In August 2008, Ohio began implementing a program that incorporates a value-added model. The program chosen by the state is based on the EVAAS model William Sanders developed for Tennessee. Ohio’s accountability system employs multiple measures, whereby schools are assigned ratings on the basis of a set of indicators. Until recently, the measures were (1) the percentage of students reaching the proficient level on state tests, as well as graduation and attendance rates; (2) whether the school made adequate yearly progress under No Child Left Behind; (3) a performance index that combines state tests results; and (4) a measure of improvement in the performance index. Ohio replaced the last component with a value-added indicator.
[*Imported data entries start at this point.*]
-- ==== Sys2Proof/Certificates/Slice0/Obligations.lean ====
section
/-! DEFINITION. The statements for the provers. Where a statement names an instruction by a family function of Decode.lean
(`Instr.ld`, `Instr.alu`, `Instr.bit`, ...), it speaks of every constructor in that function's table. An equation
`exec i s = .next { s with … }` is the result, the completion and the whole frame at once: what it does not name is
unchanged, memory, count and events included. The bus accesses a rule counts are one per byte of its decode clause (the
fetch, `StepRunsDecodedInstruction`) and those the equation shows (`afterRead`, `afterPop`, `CpuWrite`). -/

open Sys2Proof Sys2Proof.Machine

/-! ## Encoding -/

/-- Decoding the encoding of any whole instruction gives it back, with every operand at every value (R80 to R91). -/
def Obligations.DecodeEncodeRoundTrip : Prop :=
  ∀ (sl : StopLength) (i : Instr), i.wellFormed = true → ∀ rest, decode sl (encode sl i ++ rest) = .ok i rest

/-- Every decoded instruction is whole, and its encoding is the very bytes decoded, but for STOP, whose pad byte is not
decoded (R93, R97). -/
def Obligations.EncodeDecodeRoundTrip : Prop :=
  ∀ (sl : StopLength) (l rest : List Byte) (i : Instr), decode sl l = .ok i rest →
    i.wellFormed = true ∧ (i ≠ .stop → l = encode sl i ++ rest) ∧
    (i = .stop → l.head? = some 0x10 ∧ l.length = sl.toNat + rest.length)

/-- Exactly the eleven bytes of R92 are unmapped; every other first byte decodes once its operand bytes follow, and every
byte after 0xCB does. -/
def Obligations.UnmappedBytesAreTheElevenIllegal : Prop :=
  ∀ (sl : StopLength) (b x y : Byte) (l : List Byte),
    (b ∈ [0xD3, 0xDB, 0xDD, 0xE3, 0xE4, 0xEB, 0xEC, 0xED, 0xF4, 0xFC, 0xFD] →
      decode sl (b :: l) = .error (.unmapped b)) ∧
    (b ∉ [0xD3, 0xDB, 0xDD, 0xE3, 0xE4, 0xEB, 0xEC, 0xED, 0xF4, 0xFC, 0xFD] →
      ∃ i rest, decode sl [b, x, y] = .ok i rest)

/-- An instruction is 1, 2 or 3 bytes long, and its first byte alone fixes its length, by the table of R94 (R80). -/
def Obligations.FirstByteFixesLength : Prop :=
  ∀ (sl : StopLength) (b : Byte) (l rest : List Byte) (i : Instr), decode sl (b :: l) = .ok i rest →
    (b :: l).length = opcodeLength sl b + rest.length ∧ 1 ≤ opcodeLength sl b ∧ opcodeLength sl b ≤ 3

/-- One word of every family, written out from the encoding rules, decodes to the instruction it stands for. -/
def Obligations.SampleWordsDecode : Prop :=
  decode .two [0b01000001] = .ok .ldBC [] ∧
  decode .two [0b00111110, 0x42] = .ok (.ldAD8 0x42) [] ∧
  decode .two [0b00100001, 0x34, 0x12] = .ok (.ldHlD16 0x1234) [] ∧
  decode .two [0b10001001] = .ok .adcAC [] ∧
  decode .two [0b11101110, 0xFF] = .ok (.xorD8 0xFF) [] ∧
  decode .two [0b00110101] = .ok .decIndHl [] ∧
  decode .two [0xC3, 0x00, 0x02] = .ok (.jpA16 0x0200) [] ∧
  decode .two [0b00101000, 0xFB] = .ok (.jrZE8 0xFB) [] ∧
  decode .two [0b11110101] = .ok .pushAf [] ∧
  decode .two [0b00011111] = .ok .rra [] ∧
  decode .two [0b00010000, 0xD3] = .ok .stop [] ∧
  decode .two [0xCB, 0b01111100] = .ok .bit7H [] ∧
  decode .two [0xCB, 0b00110110] = .ok .swapIndHl []

/-! ## Registers and flags -/

/-- BC, DE, HL and AF are the two registers each, the first high; a pair write stores both, AF's low nibble as 0
(R22, R23). -/
def Obligations.PairsAreViewsOfRegisters : Prop :=
  ∀ (s : State) (v : Word),
    s.bc.toNat = 256 * s.b.toNat + s.c.toNat ∧ s.de.toNat = 256 * s.d.toNat + s.e.toNat ∧
    s.hl.toNat = 256 * s.h.toNat + s.l.toNat ∧ s.af.toNat = 256 * s.a.toNat + s.f.toNat ∧
    (let hi := BitVec.ofNat 8 (v.toNat / 256)
     let lo := BitVec.ofNat 8 v.toNat
     (s.setPair .bc v = { s with b := hi, c := lo } ∧ s.setPair .de v = { s with d := hi, e := lo } ∧
      s.setPair .hl v = { s with h := hi, l := lo } ∧ s.setPair .sp v = { s with sp := v }) ∧
     s.setStackPair .bc v = { s with b := hi, c := lo } ∧ s.setStackPair .de v = { s with d := hi, e := lo } ∧
     s.setStackPair .hl v = { s with h := hi, l := lo } ∧
     s.setStackPair .af v = { s with a := hi, f := lo &&& 0xF0 })

/-- A register write changes that register alone, and reads back (R10). -/
def Obligations.RegisterWriteChangesThatRegisterAlone : Prop :=
  ∀ (s : State) (r q : Reg8) (v : Byte),
    (s.setReg r v).reg q = (if q = r then v else s.reg q) ∧
    (let t := s.setReg r v
     t = { s with a := t.a, b := t.b, c := t.c, d := t.d, e := t.e, h := t.h, l := t.l })

/-- Z, N, H, C stand in bits 7, 6, 5, 4 of F, and no instruction stores a byte with a nonzero low nibble in F
(R24, R25). -/
def Obligations.FlagRegisterLayout : Prop :=
  (∀ z n h c, (Flags.mk z n h c).toByte = flagByte z n h c) ∧
  (∀ s : State, s.flags = ⟨s.zFlag, s.nFlag, s.hFlag, s.cFlag⟩) ∧
  ∀ (i : Instr) (s t : State), exec i s = .next t → t.f = s.f ∨ t.f &&& 0x0F = 0

/-- The four conditions, which operand fetches do not change (R110). -/
def Obligations.ConditionsReadZeroAndCarry : Prop :=
  ∀ s : State, (s.cond .nz = true ↔ s.zFlag = false) ∧ (s.cond .z = true ↔ s.zFlag = true) ∧
    (s.cond .nc = true ↔ s.cFlag = false) ∧ (s.cond .c = true ↔ s.cFlag = true) ∧
    ∀ cc n, (State.afterFetch n s).cond cc = s.cond cc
Instead of simply comparing a student’s gain with the average gain, the model develops a customized prediction of each student’s progress on the basis of his or her own academic record, as well as that of other students over multiple years, with statewide test performance serving as an anchor. So the value-added gain is the difference between a student’s score in a given subject and the score predicted by the model. The school-level indicator is based on the averages of the value-added gains of its students. Consequently, Ohio will now be rating schools using estimated value-added as one component among others. The model will be used only at the school level, not the teacher level, and only at the elementary and middle grades. Because tests are given only once in high school, in tenth grade, growth in student test scores cannot be determined directly (Public Impact, 2008).
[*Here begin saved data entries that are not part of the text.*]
-- ==== Sys2Proof/Laws/State.lean ====
section
/-! SUPPORT. For every update of the state, what each field is after it. -/

namespace Sys2Proof.Machine

variable (s : State)

/-! ### poke -/

@[simp] theorem State.poke_a (a : Word) (v : Byte) : (s.poke a v).a = s.a := rfl
@[simp] theorem State.poke_f (a : Word) (v : Byte) : (s.poke a v).f = s.f := rfl
@[simp] theorem State.poke_b (a : Word) (v : Byte) : (s.poke a v).b = s.b := rfl
@[simp] theorem State.poke_c (a : Word) (v : Byte) : (s.poke a v).c = s.c := rfl
@[simp] theorem State.poke_d (a : Word) (v : Byte) : (s.poke a v).d = s.d := rfl
@[simp] theorem State.poke_e (a : Word) (v : Byte) : (s.poke a v).e = s.e := rfl
@[simp] theorem State.poke_h (a : Word) (v : Byte) : (s.poke a v).h = s.h := rfl
@[simp] theorem State.poke_l (a : Word) (v : Byte) : (s.poke a v).l = s.l := rfl
@[simp] theorem State.poke_sp (a : Word) (v : Byte) : (s.poke a v).sp = s.sp := rfl
@[simp] theorem State.poke_pc (a : Word) (v : Byte) : (s.poke a v).pc = s.pc := rfl
@[simp] theorem State.poke_ime (a : Word) (v : Byte) : (s.poke a v).ime = s.ime := rfl
@[simp] theorem State.poke_halted (a : Word) (v : Byte) : (s.poke a v).halted = s.halted := rfl
@[simp] theorem State.poke_stopped (a : Word) (v : Byte) : (s.poke a v).stopped = s.stopped := rfl
@[simp] theorem State.poke_cycles (a : Word) (v : Byte) : (s.poke a v).cycles = s.cycles := rfl
@[simp] theorem State.poke_mem (a : Word) (v : Byte) : (s.poke a v).mem = Memory.write s.params s.mem a.toNat v := rfl
@[simp] theorem State.poke_params (a : Word) (v : Byte) : (s.poke a v).params = s.params := rfl
@[simp] theorem State.poke_log (a : Word) (v : Byte) : (s.poke a v).log = s.log := rfl

/-! ### emit -/

@[simp] theorem State.emit_a (e : Event) : (s.emit e).a = s.a := rfl
@[simp] theorem State.emit_f (e : Event) : (s.emit e).f = s.f := rfl
@[simp] theorem State.emit_b (e : Event) : (s.emit e).b = s.b := rfl
@[simp] theorem State.emit_c (e : Event) : (s.emit e).c = s.c := rfl
@[simp] theorem State.emit_d (e : Event) : (s.emit e).d = s.d := rfl
@[simp] theorem State.emit_e (e : Event) : (s.emit e).e = s.e := rfl
@[simp] theorem State.emit_h (e : Event) : (s.emit e).h = s.h := rfl
@[simp] theorem State.emit_l (e : Event) : (s.emit e).l = s.l := rfl
@[simp] theorem State.emit_sp (e : Event) : (s.emit e).sp = s.sp := rfl
@[simp] theorem State.emit_pc (e : Event) : (s.emit e).pc = s.pc := rfl
@[simp] theorem State.emit_ime (e : Event) : (s.emit e).ime = s.ime := rfl
@[simp] theorem State.emit_halted (e : Event) : (s.emit e).halted = s.halted := rfl
@[simp] theorem State.emit_stopped (e : Event) : (s.emit e).stopped = s.stopped := rfl
@[simp] theorem State.emit_cycles (e : Event) : (s.emit e).cycles = s.cycles := rfl
@[simp] theorem State.emit_mem (e : Event) : (s.emit e).mem = s.mem := rfl
@[simp] theorem State.emit_params (e : Event) : (s.emit e).params = s.params := rfl
@[simp] theorem State.emit_log (e : Event) : (s.emit e).log = e :: s.log := rfl

/-! ### busAccess -/

@[simp] theorem State.busAccess_a : (s.busAccess).a = s.a := rfl
@[simp] theorem State.busAccess_f : (s.busAccess).f = s.f := rfl
@[simp] theorem State.busAccess_b : (s.busAccess).b = s.b := rfl
@[simp] theorem State.busAccess_c : (s.busAccess).c = s.c := rfl
@[simp] theorem State.busAccess_d : (s.busAccess).d = s.d := rfl
@[simp] theorem State.busAccess_e : (s.busAccess).e = s.e := rfl
@[simp] theorem State.busAccess_h : (s.busAccess).h = s.h := rfl
@[simp] theorem State.busAccess_l : (s.busAccess).l = s.l := rfl
@[simp] theorem State.busAccess_sp : (s.busAccess).sp = s.sp := rfl
@[simp] theorem State.busAccess_pc : (s.busAccess).pc = s.pc := rfl
@[simp] theorem State.busAccess_ime : (s.busAccess).ime = s.ime := rfl
@[simp] theorem State.busAccess_halted : (s.busAccess).halted = s.halted := rfl
@[simp] theorem State.busAccess_stopped : (s.busAccess).stopped = s.stopped := rfl
@[simp] theorem State.busAccess_cycles : (s.busAccess).cycles = s.cycles + BitVec.ofNat 64 s.params.cyclesPerAccess := rfl
@[simp] theorem State.busAccess_mem : (s.busAccess).mem = s.mem := rfl
@[simp] theorem State.busAccess_params : (s.busAccess).params = s.params := rfl
@[simp] theorem State.busAccess_log : (s.busAccess).log = .sync (s.cycles + BitVec.ofNat 64 s.params.cyclesPerAccess) :: s.log := rfl

/-! ### setFlags -/

@[simp] theorem State.setFlags_a (fl : Flags) : (s.setFlags fl).a = s.a := rfl
@[simp] theorem State.setFlags_f (fl : Flags) : (s.setFlags fl).f = fl.toByte := rfl
@[simp] theorem State.setFlags_b (fl : Flags) : (s.setFlags fl).b = s.b := rfl
@[simp] theorem State.setFlags_c (fl : Flags) : (s.setFlags fl).c = s.c := rfl
@[simp] theorem State.setFlags_d (fl : Flags) : (s.setFlags fl).d = s.d := rfl
@[simp] theorem State.setFlags_e (fl : Flags) : (s.setFlags fl).e = s.e := rfl
@[simp] theorem State.setFlags_h (fl : Flags) : (s.setFlags fl).h = s.h := rfl
@[simp] theorem State.setFlags_l (fl : Flags) : (s.setFlags fl).l = s.l := rfl
@[simp] theorem State.setFlags_sp (fl : Flags) : (s.setFlags fl).sp = s.sp := rfl
@[simp] theorem State.setFlags_pc (fl : Flags) : (s.setFlags fl).pc = s.pc := rfl
@[simp] theorem State.setFlags_ime (fl : Flags) : (s.setFlags fl).ime = s.ime := rfl
@[simp] theorem State.setFlags_halted (fl : Flags) : (s.setFlags fl).halted = s.halted := rfl
@[simp] theorem State.setFlags_stopped (fl : Flags) : (s.setFlags fl).stopped = s.stopped := rfl
@[simp] theorem State.setFlags_cycles (fl : Flags) : (s.setFlags fl).cycles = s.cycles := rfl
@[simp] theorem State.setFlags_mem (fl : Flags) : (s.setFlags fl).mem = s.mem := rfl
@[simp] theorem State.setFlags_params (fl : Flags) : (s.setFlags fl).params = s.params := rfl
@[simp] theorem State.setFlags_log (fl : Flags) : (s.setFlags fl).log = s.log := rfl

/-! ### setHl -/

@[simp] theorem State.setHl_a (v : Word) : (s.setHl v).a = s.a := rfl
@[simp] theorem State.setHl_f (v : Word) : (s.setHl v).f = s.f := rfl
@[simp] theorem State.setHl_b (v : Word) : (s.setHl v).b = s.b := rfl
@[simp] theorem State.setHl_c (v : Word) : (s.setHl v).c = s.c := rfl
@[simp] theorem State.setHl_d (v : Word) : (s.setHl v).d = s.d := rfl
@[simp] theorem State.setHl_e (v : Word) : (s.setHl v).e = s.e := rfl
@[simp] theorem State.setHl_h (v : Word) : (s.setHl v).h = hi8 v := rfl
@[simp] theorem State.setHl_l (v : Word) : (s.setHl v).l = lo8 v := rfl
@[simp] theorem State.setHl_sp (v : Word) : (s.setHl v).sp = s.sp := rfl
@[simp] theorem State.setHl_pc (v : Word) : (s.setHl v).pc = s.pc := rfl
@[simp] theorem State.setHl_ime (v : Word) : (s.setHl v).ime = s.ime := rfl
@[simp] theorem State.setHl_halted (v : Word) : (s.setHl v).halted = s.halted := rfl
@[simp] theorem State.setHl_stopped (v : Word) : (s.setHl v).stopped = s.stopped := rfl
@[simp] theorem State.setHl_cycles (v : Word) : (s.setHl v).cycles = s.cycles := rfl
@[simp] theorem State.setHl_mem (v : Word) : (s.setHl v).mem = s.mem := rfl
@[simp] theorem State.setHl_params (v : Word) : (s.setHl v).params = s.params := rfl
@[simp] theorem State.setHl_log (v : Word) : (s.setHl v).log = s.log := rfl

/-! ### setReg -/

@[simp] theorem State.setReg_f (r : Reg8) (v : Byte) : (s.setReg r v).f = s.f := by cases r <;> rfl
@[simp] theorem State.setReg_sp (r : Reg8) (v : Byte) : (s.setReg r v).sp = s.sp := by cases r <;> rfl
@[simp] theorem State.setReg_pc (r : Reg8) (v : Byte) : (s.setReg r v).pc = s.pc := by cases r <;> rfl
@[simp] theorem State.setReg_ime (r : Reg8) (v : Byte) : (s.setReg r v).ime = s.ime := by cases r <;> rfl
@[simp] theorem State.setReg_halted (r : Reg8) (v : Byte) : (s.setReg r v).halted = s.halted := by cases r <;> rfl
@[simp] theorem State.setReg_stopped (r : Reg8) (v : Byte) : (s.setReg r v).stopped = s.stopped := by cases r <;> rfl
@[simp] theorem State.setReg_cycles (r : Reg8) (v : Byte) : (s.setReg r v).cycles = s.cycles := by cases r <;> rfl
@[simp] theorem State.setReg_mem (r : Reg8) (v : Byte) : (s.setReg r v).mem = s.mem := by cases r <;> rfl
@[simp] theorem State.setReg_params (r : Reg8) (v : Byte) : (s.setReg r v).params = s.params := by cases r <;> rfl
@[simp] theorem State.setReg_log (r : Reg8) (v : Byte) : (s.setReg r v).log = s.log := by cases r <;> rfl

/-! ### setPair -/

@[simp] theorem State.setPair_a (p : Pair) (v : Word) : (s.setPair p v).a = s.a := by cases p <;> rfl
@[simp] theorem State.setPair_f (p : Pair) (v : Word) : (s.setPair p v).f = s.f := by cases p <;> rfl
@[simp] theorem State.setPair_pc (p : Pair) (v : Word) : (s.setPair p v).pc = s.pc := by cases p <;> rfl
@[simp] theorem State.setPair_ime (p : Pair) (v : Word) : (s.setPair p v).ime = s.ime := by cases p <;> rfl
@[simp] theorem State.setPair_halted (p : Pair) (v : Word) : (s.setPair p v).halted = s.halted := by cases p <;> rfl
@[simp] theorem State.setPair_stopped (p : Pair) (v : Word) : (s.setPair p v).stopped = s.stopped := by cases p <;> rfl
@[simp] theorem State.setPair_cycles (p : Pair) (v : Word) : (s.setPair p v).cycles = s.cycles := by cases p <;> rfl
@[simp] theorem State.setPair_mem (p : Pair) (v : Word) : (s.setPair p v).mem = s.mem := by cases p <;> rfl
@[simp] theorem State.setPair_params (p : Pair) (v : Word) : (s.setPair p v).params = s.params := by cases p <;> rfl
@[simp] theorem State.setPair_log (p : Pair) (v : Word) : (s.setPair p v).log = s.log := by cases p <;> rfl

/-! ### setStackPair -/

@[simp] theorem State.setStackPair_sp (p : StackPair) (v : Word) : (s.setStackPair p v).sp = s.sp := by cases p <;> rfl
@[simp] theorem State.setStackPair_pc (p : StackPair) (v : Word) : (s.setStackPair p v).pc = s.pc := by cases p <;> rfl
@[simp] theorem State.setStackPair_ime (p : StackPair) (v : Word) : (s.setStackPair p v).ime = s.ime := by cases p <;> rfl
@[simp] theorem State.setStackPair_halted (p : StackPair) (v : Word) : (s.setStackPair p v).halted = s.halted := by cases p <;> rfl
@[simp] theorem State.setStackPair_stopped (p : StackPair) (v : Word) : (s.setStackPair p v).stopped = s.stopped := by cases p <;> rfl
@[simp] theorem State.setStackPair_cycles (p : StackPair) (v : Word) : (s.setStackPair p v).cycles = s.cycles := by cases p <;> rfl
@[simp] theorem State.setStackPair_mem (p : StackPair) (v : Word) : (s.setStackPair p v).mem = s.mem := by cases p <;> rfl
@[simp] theorem State.setStackPair_params (p : StackPair) (v : Word) : (s.setStackPair p v).params = s.params := by cases p <;> rfl
@[simp] theorem State.setStackPair_log (p : StackPair) (v : Word) : (s.setStackPair p v).log = s.log := by cases p <;> rfl

/-! ### storePolicy -/

@[simp] theorem State.storePolicy_a (a : Word) (v : Byte) : (s.storePolicy a v).a = s.a := by
  unfold State.storePolicy; repeat (first | rfl | split)
@[simp] theorem State.storePolicy_f (a : Word) (v : Byte) : (s.storePolicy a v).f = s.f := by
  unfold State.storePolicy; repeat (first | rfl | split)
@[simp] theorem State.storePolicy_b (a : Word) (v : Byte) : (s.storePolicy a v).b = s.b := by
  unfold State.storePolicy; repeat (first | rfl | split)
@[simp] theorem State.storePolicy_c (a : Word) (v : Byte) : (s.storePolicy a v).c = s.c := by
  unfold State.storePolicy; repeat (first | rfl | split)
@[simp] theorem State.storePolicy_d (a : Word) (v : Byte) : (s.storePolicy a v).d = s.d := by
  unfold State.storePolicy; repeat (first | rfl | split)
@[simp] theorem State.storePolicy_e (a : Word) (v : Byte) : (s.storePolicy a v).e = s.e := by
  unfold State.storePolicy; repeat (first | rfl | split)
@[simp] theorem State.storePolicy_h (a : Word) (v : Byte) : (s.storePolicy a v).h = s.h := by
  unfold State.storePolicy; repeat (first | rfl | split)
@[simp] theorem State.storePolicy_l (a : Word) (v : Byte) : (s.storePolicy a v).l = s.l := by
  unfold State.storePolicy; repeat (first | rfl | split)
@[simp] theorem State.storePolicy_sp (a : Word) (v : Byte) : (s.storePolicy a v).sp = s.sp := by
  unfold State.storePolicy; repeat (first | rfl | split)
@[simp] theorem State.storePolicy_pc (a : Word) (v : Byte) : (s.storePolicy a v).pc = s.pc := by
  unfold State.storePolicy; repeat (first | rfl | split)
@[simp] theorem State.storePolicy_ime (a : Word) (v : Byte) : (s.storePolicy a v).ime = s.ime := by
  unfold State.storePolicy; repeat (first | rfl | split)
@[simp] theorem State.storePolicy_halted (a : Word) (v : Byte) : (s.storePolicy a v).halted = s.halted := by
  unfold State.storePolicy; repeat (first | rfl | split)
@[simp] theorem State.storePolicy_stopped (a : Word) (v : Byte) : (s.storePolicy a v).stopped = s.stopped := by
  unfold State.storePolicy; repeat (first | rfl | split)
@[simp] theorem State.storePolicy_cycles (a : Word) (v : Byte) : (s.storePolicy a v).cycles = s.cycles := by
  unfold State.storePolicy; repeat (first | rfl | split)
@[simp] theorem State.storePolicy_params (a : Word) (v : Byte) : (s.storePolicy a v).params = s.params := by
  unfold State.storePolicy; repeat (first | rfl | split)

/-! ### Reading back what was written -/

@[simp] theorem State.reg_setReg_same (r : Reg8) (v : Byte) : (s.setReg r v).reg r = v := by cases r <;> rfl

theorem State.reg_setReg_other (r q : Reg8) (v : Byte) (h : q ≠ r) : (s.setReg r v).reg q = s.reg q := by
  cases r <;> cases q <;> first | rfl | exact absurd rfl h

@[simp] theorem hi8_concat16 (hi lo : Byte) : hi8 (concat16 hi lo) = hi := by
  simp only [hi8, concat16]
  exact BitVec.extractLsb'_append_eq_left

@[simp] theorem lo8_concat16 (hi lo : Byte) : lo8 (concat16 hi lo) = lo := by
  simp only [lo8, concat16]
  exact BitVec.extractLsb'_append_eq_right

@[simp] theorem concat16_hi8_lo8 (v : Word) : concat16 (hi8 v) (lo8 v) = v := by
  simp only [hi8, lo8, concat16]
  exact (BitVec.extractLsb'_append_extractLsb'_eq_extractLsb' (w := 16) (len₁ := 8) (len₂ := 8) (start₁ := 0) (start₂ := 8) (x := v) rfl).trans
    BitVec.extractLsb'_eq_self

@[simp] theorem imm16_lo8_hi8 (v : Word) : imm16 (lo8 v) (hi8 v) = v := concat16_hi8_lo8 v

@[simp] theorem State.pair_setPair (p : Pair) (v : Word) : (s.setPair p v).pair p = v := by
  cases p <;> simp [State.setPair, State.pair, State.bc, State.de, State.hl, State.setHl]

@[simp] theorem State.hl_setHl (v : Word) : (s.setHl v).hl = v := s.pair_setPair .hl v

@[simp] theorem State.byteAt_busAccess (a : Word) : s.busAccess.byteAt a = s.byteAt a := rfl

@[simp] theorem State.byteAt_emit (e : Event) (a : Word) : (s.emit e).byteAt a = s.byteAt a := rfl

@[simp] theorem State.byteAt_setFlags (fl : Flags) (a : Word) : (s.setFlags fl).byteAt a = s.byteAt a := rfl

/-- The flags written are the flags read (R24). -/
@[simp] theorem Flags.ofByte_toByte (fl : Flags) : Flags.ofByte fl.toByte = fl := by
  obtain ⟨z, n, h, c⟩ := fl
  cases z <;> cases n <;> cases h <;> cases c <;> rfl

@[simp] theorem State.flags_setFlags (fl : Flags) : (s.setFlags fl).flags = fl := Flags.ofByte_toByte fl

/-- A written F has its low nibble 0 (R24). -/
@[simp] theorem Flags.toByte_low (fl : Flags) : fl.toByte &&& 0x0F = 0 := by
  obtain ⟨z, n, h, c⟩ := fl
  cases z <;> cases n <;> cases h <;> cases c <;> rfl

end Sys2Proof.Machine
end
There are examples of using value-added modeling to determine teacher performance pay at the district level. The national Teacher Advancement Program (TAP) is a merit pay program for teachers that uses a value-added model of student test score growth as a factor in deter-
mining teacher pay. About 6,000 teachers in 50 school districts nationwide participate in this program, which was established by the Milken Family Foundation in 1999. Participating districts essentially create an alternate pay and training system for teachers, based on multiple career paths, ongoing professional development, accountability for student performance, and performance pay. TAP uses a value-added model to determine contributions to student achievement gains at both the classroom and school levels. Teachers are awarded bonuses based on their scores in a weighted performance evaluation that measures mastery of effective classroom practices (50 percent), student achievement gains for their classrooms (30 percent), and school-wide achievement gains (20 percent) (http://www.talentedteachers.org/index.taf).
It should be noted that a number of other states have had performance pay programs for teachers, including Alaska, Arizona, Florida,3 and Minnesota, where growth in test scores is a factor, usually a rather small one, in determining teacher pay. However, these systems are based on growth models, not value-added models. Unlike value-added models, the growth models used do not control for background factors, other than students’ achievement in the previous year.
Low Stakes Versus High Stakes
A frequent theme throughout the workshop was that when test-based indicators are used to make important decisions, especially ones that affect individual teachers, administrators, or students, the results must be held to higher standards of reliability and validity than when the stakes are lower. However, drawing the line between high and low stakes is not always straightforward. As Henry Braun noted, what is “high stakes for somebody may be low stakes for someone else.” For example, simply reporting school test results through the media or sharing teacher-level results among staff—even in the absence of more concrete rewards or sanctions—can be experienced as high stakes for some schools or teachers. Furthermore, in a particular evaluation, stakes are often different for various stakeholders, such as students, teachers, and principals.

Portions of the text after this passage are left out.